3.0  Control-electronics

The robot is equipped with 4 micro- controllers. mC2 and mC4 are PID motor- controllers. mC1 and mC3 are used to handle the analog and digital inputs of the sensors and to control the servos. The mCs are programmed in TEA (proprietary acroname), a subset of ANSI-C. For data transfer between the 4 mCs an I2C-bus is used. One of the microcontrollers is configured as a router. This router has a serial link to the host. The elements drawn with dashed lines are already mounted for a more realistic weight distribution but not working yet. At the moment the robot is still tethered to a desktop-PC as a host. Router-mC and host communicate via RS232. 

4.0  Specifications


Processors       2  BrainStem GP 1.0   (acroname, USA)

                        2  Brainstem Moto 1.0 (acroname, USA)
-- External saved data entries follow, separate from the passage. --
-- ==== Sys2Proof/Machine/Ops.lean ====
section
/-! DEFINITION. The operations that every block shares: registers and their fields, saturating counters, the flow of
time, fault messages, the hardware queues, offers to the recorder and completions. -/

namespace Sys2Proof

/-- Cells held by a queue. -/
def Queue.cells (q : Queue) : Nat := q.resUsed + q.shUsed

/-- Cells an offer would take from the reserve, and from the shared pool (R135). -/
def Queue.split (q : Queue) (cells : Nat) : Nat × Nat :=
  let r := min cells (q.reserved - q.resUsed)
  (r, cells - r)

/-- The queues in the order in which freed shared cells are granted: ascending rank, then number (R136, R139). -/
def grantOrder : List Nat := [0, 1, 7, 8, 13, 6, 9, 11, 12, 14, 10, 2, 3, 4, 5, 15]

/-- All cells of an item are available now without exceeding the shared cap (R135). -/
def Queue.fits (q : Queue) (pool cells : Nat) : Bool :=
  (q.split cells).2 ≤ pool && q.shUsed + (q.split cells).2 ≤ q.cap

/-- One token, counted in parts: a bucket of RATE tokens a second gains RATE parts in each 2^-32 ns. -/
def tokenUnit : Nat := Config.secUnits

/-- A bucket filled up to an instant of the monotonic count, at inc units of 2^-32 ns a SYS cycle (R417, R483). -/
def RecBucket.fill (b : RecBucket) (inc t : Nat) : RecBucket :=
  { b with tokens := min (b.burst * tokenUnit) (b.tokens + b.rate * (t - b.filledAt) * inc), filledAt := max t b.filledAt }

/-- The recorder priority of a queue item. -/
def Body.prioOf (i : QItem) : Nat := match i.body with | .record x => x.prio | _ => 4

/-- The SUPPRESSED record of a bucket (R484). -/
def RecBucket.summary (b : RecBucket) (now : Instant) : RecItem :=
  { code := 2, prio := 3, time := now,
    payload := natLE 2 b.code ++ natLE 2 0 ++ natLE 4 b.supp ++ b.first.bytes ++ b.last.bytes }

/-- An item of a fault's context (R458): an instance or a code takes 9 bits, the first value all that remain. -/
inductive CtxItem where
  | inst (n : Nat)
  | code (n : Nat)
  | val (n : Nat)
  | sval (n : Int)
deriving DecidableEq, Repr

/-- A code of 9 bits for alternative n of a fault kind, whose number the spec does not state (R458). -/
def altCode (kind n : Nat) : CtxItem := .code (Config.faultCode kind n % 512)

/-- An item as the 32-bit word that the extension carries. -/
def CtxItem.word : CtxItem → Nat
  | .inst n => n
  | .code n => n
  | .val n => min n 4294967295
  | .sval n => wrapNat 32 (satInt 32 n)

/-- Context word and extension: items from bit 0 upwards in the order listed (R458). -/
def mkCtx : List CtxItem → Nat → Nat → Nat × List Nat
  | [], _, acc => (acc, [])
  | .val n :: is, pos, acc =>
    if pos < 32 then (acc + min n (2 ^ (32 - pos) - 1) * 2 ^ pos, (is.map CtxItem.word).take 4)
    else (acc, ((CtxItem.val n :: is).map CtxItem.word).take 4)
  | .sval n :: is, pos, acc =>
    if pos < 32 then (acc + wrapNat (32 - pos) (satInt (32 - pos) n) * 2 ^ pos, (is.map CtxItem.word).take 4)
    else (acc, ((CtxItem.sval n :: is).map CtxItem.word).take 4)
  | .inst n :: is, pos, acc =>
    if pos + 9 ≤ 32 then mkCtx is (pos + 9) (acc + n % 512 * 2 ^ pos)
    else (acc, ((CtxItem.inst n :: is).map CtxItem.word).take 4)
  | .code n :: is, pos, acc =>
    if pos + 9 ≤ 32 then mkCtx is (pos + 9) (acc + n % 512 * 2 ^ pos)
    else (acc, ((CtxItem.code n :: is).map CtxItem.word).take 4)

/-- A message with its context laid out. -/
def mkFault (source kind cls level : Nat) (items : List CtxItem) (scope : GroupMask := 15) (cond : Bool := false) : FaultMsg :=
  let p := mkCtx items 0 0
  { source := source, kind := kind, cls := cls, level := level, ctx := p.1, ext := p.2, scope := scope, cond := cond }

/-- Classes (R459). -/
def cINFO : Nat := 0
def cMINOR : Nat := 1
def cMAJOR : Nat := 2
def cCRITICAL : Nat := 3

/-- Sources of R455 that are one instance each. -/
def srcWHEEL : Nat := 0xD0
def srcSCHED : Nat := 0xD1
def srcKR (r : Nat) : Nat := 0xD2 + r
def srcTIME : Nat := 0xD4
def srcFIO : Nat := 0xD5
def srcREC : Nat := 0xD6
def srcACQ : Nat := 0xD7
def srcLOADER : Nat := 0xD8
def srcSYS : Nat := 0xD9
def srcPWR : Nat := 0xDA
def srcHOST : Nat := 0xDB
def srcRED : Nat := 0xDC
def srcFLT : Nat := 0xDD

/-- An event that a sampler sees is noted at a monotonic count: the first and the last time since the last sample (R26, R501). -/
def noted (x : Option (Nat × Nat)) (t : Nat) : Option (Nat × Nat) := some ((x.map (fun (p : Nat × Nat) => p.1)).getD t, t)

end Sys2Proof

namespace Sys2Proof.Machine

/-- The SCRAPPED life-cycle state (R90). -/
def lcSCRAPPED : Nat := 4

abbrev Out := Host.Outcome State Fault Refusal

/-- The state that an outcome goes on with. -/
def nextOf (s : State) (o : Out) : State := match o with | .next s' => s' | _ => s

namespace State

-- ===== registers =====

/-- The stored word of a register. -/
def rd (s : State) (a : Nat) : Word := s.regs.get 0 a
/-- The stored word of a register as a number. -/
def rdN (s : State) (a : Nat) : Nat := (s.rd a).toNat
/-- Write a register's stored word. -/
def wr (s : State) (a : Nat) (v : Word) : State := { s with regs := s.regs.set 0 a v }
/-- Write a register's stored word, given as a number. -/
def wrN (s : State) (a v : Nat) : State := s.wr a (BitVec.ofNat 32 v)
/-- A field of a register. -/
def f (s : State) (x : Fld) : Nat := x.get (s.rd x.reg)
/-- A one-bit field is 1. -/
def flag (s : State) (x : Fld) : Bool := s.f x != 0
/-- Write a field of a register. -/
def setF (s : State) (x : Fld) (v : Nat) : State := s.wr x.reg (x.put (s.rd x.reg) v)
/-- Set a one-bit field. -/
def setB (s : State) (x : Fld) (v : Bool) : State := s.setF x (b2n v)
/-- Hardware sets a one-bit W1C field, and the present SYS cycle notes it (R14). -/
def hit (s : State) (x : Fld) : State :=
  { s.setF x 1 with time := { s.time with hits := (x.reg, x.mask) :: s.time.hits } }
/-- Hardware sets W1C bits of a register by a mask (R14). -/
def hitBits (s : State) (a : Nat) (m : Word) : State :=
  { s.wr a (s.rd a ||| m) with time := { s.time with hits := (a, m) :: s.time.hits } }
/-- The W1C bits of a register that hardware has set in the present SYS cycle. -/
def hitMask (s : State) (a : Nat) : Word :=
  s.time.hits.foldl (fun (m : Word) (h : Nat × Word) => if h.1 = a then m ||| h.2 else m) 0
/-- Firmware clears bits of a register; a bit that hardware sets in this SYS cycle is set after it (R14). -/
def clearBits (s : State) (a : Nat) (m : Word) : State := s.wr a (s.rd a &&& ~~~(m &&& ~~~s.hitMask a))
/-- Hardware has set a one-bit field in the present SYS cycle. -/
def hitNow (s : State) (x : Fld) : Bool := (s.hitMask x.reg &&& x.mask) != 0
/-- Firmware clears a one-bit W1C field (R14). -/
def clearF (s : State) (x : Fld) : State := s.clearBits x.reg x.mask
/-- A two-word register, word 0 least significant (R11, R555). -/
def rd2 (s : State) (w : Nat → Nat) : Nat := s.rdN (w 0) + 4294967296 * s.rdN (w 1)
def wr2 (s : State) (w : Nat → Nat) (v : Nat) : State := (s.wrN (w 0) v).wrN (w 1) (v / 4294967296)
/-- A lower word of a multi-word register as it waits for the write of the highest word; the word in force where none waits
(R555). -/
def lowWord (s : State) (a : Nat) : Word :=
  match s.lowWords.find? (fun (x : Nat × Word) => x.1 == a) with | some x => x.2 | none => s.rd a
/-- A lower word waits, in place of one that waited before (R555, R558). -/
def holdLow (s : State) (a : Nat) (v : Word) : State := { s with lowWords := Store.insert (Store.erase s.lowWords a) a v }
/-- A lower word waits no longer. -/
def dropLow (s : State) (a : Nat) : State := { s with lowWords := Store.erase s.lowWords a }
/-- A signed one-word register. -/
def rdI (s : State) (a : Nat) : Int := (s.rd a).toInt
def wrI (s : State) (a : Nat) (v : Int) : State := s.wr a (BitVec.ofInt 32 v)
/-- Count in a saturating 32-bit counter (R12). -/
def bumpBy (s : State) (a n : Nat) : State := s.wrN a (min (s.rdN a + n) 4294967295)
def bump (s : State) (a : Nat) : State := s.bumpBy a 1
/-- Words at rising addresses, four bytes apart. -/
def wrWords (s : State) (a : Nat) : List Word → State
  | [] => s
  | w :: ws => wrWords (s.wr a w) (a + 4) ws
/-- Register words given by address. -/
def wrAll (s : State) : List (Nat × Word) → State
  | [] => s
  | p :: ps => wrAll (s.wr p.1 p.2) ps

-- ===== modes =====

def mode (s : State) : Nat := s.f SYS_MODE_MODE
def inMode (s : State) (ms : List Nat) : Bool := ms.contains s.mode

/-- A SCRAPPED device stays in VERIFY with only SYS_ID and SYS_LC readable (R90). -/
def scrappedMap (s : State) : Bool := s.f SYS_LC_STATE == lcSCRAPPED && s.mode ≤ mVERIFY
/-- The register map takes commands of the host: not in RESET, on the recovery endpoint (R89) or on a SCRAPPED device (R90). -/
def mapOpen (s : State) : Bool := s.mode != mRESET && !s.sys.recovery && !s.scrappedMap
                        1  iPAQ


Sensors            1  CMUcam2

                        2  GP2D12   range finders  (front)

                        2  GP2D120 range finders (rear)

                        1  SRF08

                        2  micro switches (wheel-bumper)

                        2  micro switches  (linear guide bumper)

                        2  micro switches  (limiting switches for the spindle drive)


Power              11 SubC NiMH 3000Ah(13.2V) motor

                         5 SubC NiMH 3000Ah(6V) servos

                         5 SubC NiMH 3000Ah(6V) controllers

                         1 iPAQ LiIon-Battery


Drive Type          2 wheel differential drive (2 omniwheels with brakes as castors)

                         1 linear guides with leading screw


Actuators           2 DC-motors 6W, 84:1 geartrain, encoder   (differential drive)

                         1 DC-motor  11W, 4.8:1 geartrain, encoder (spindle drive)

                         1 servo (omniwheel-brake)

                         1 servo (support)

                         1 servo (sensor-head up and down)

Body                  fischertechnik construction kit parts, custom made aluminium, plastic and plywood parts


Seize                 depending on linear guides position

                          L x W x H:

                          short:  30cm x 36cm x 60cm

                          long:   65cm x 36cm x 27cm  

Weight               about 6kg  with batteries


     G. Wendel,  Dezember 2004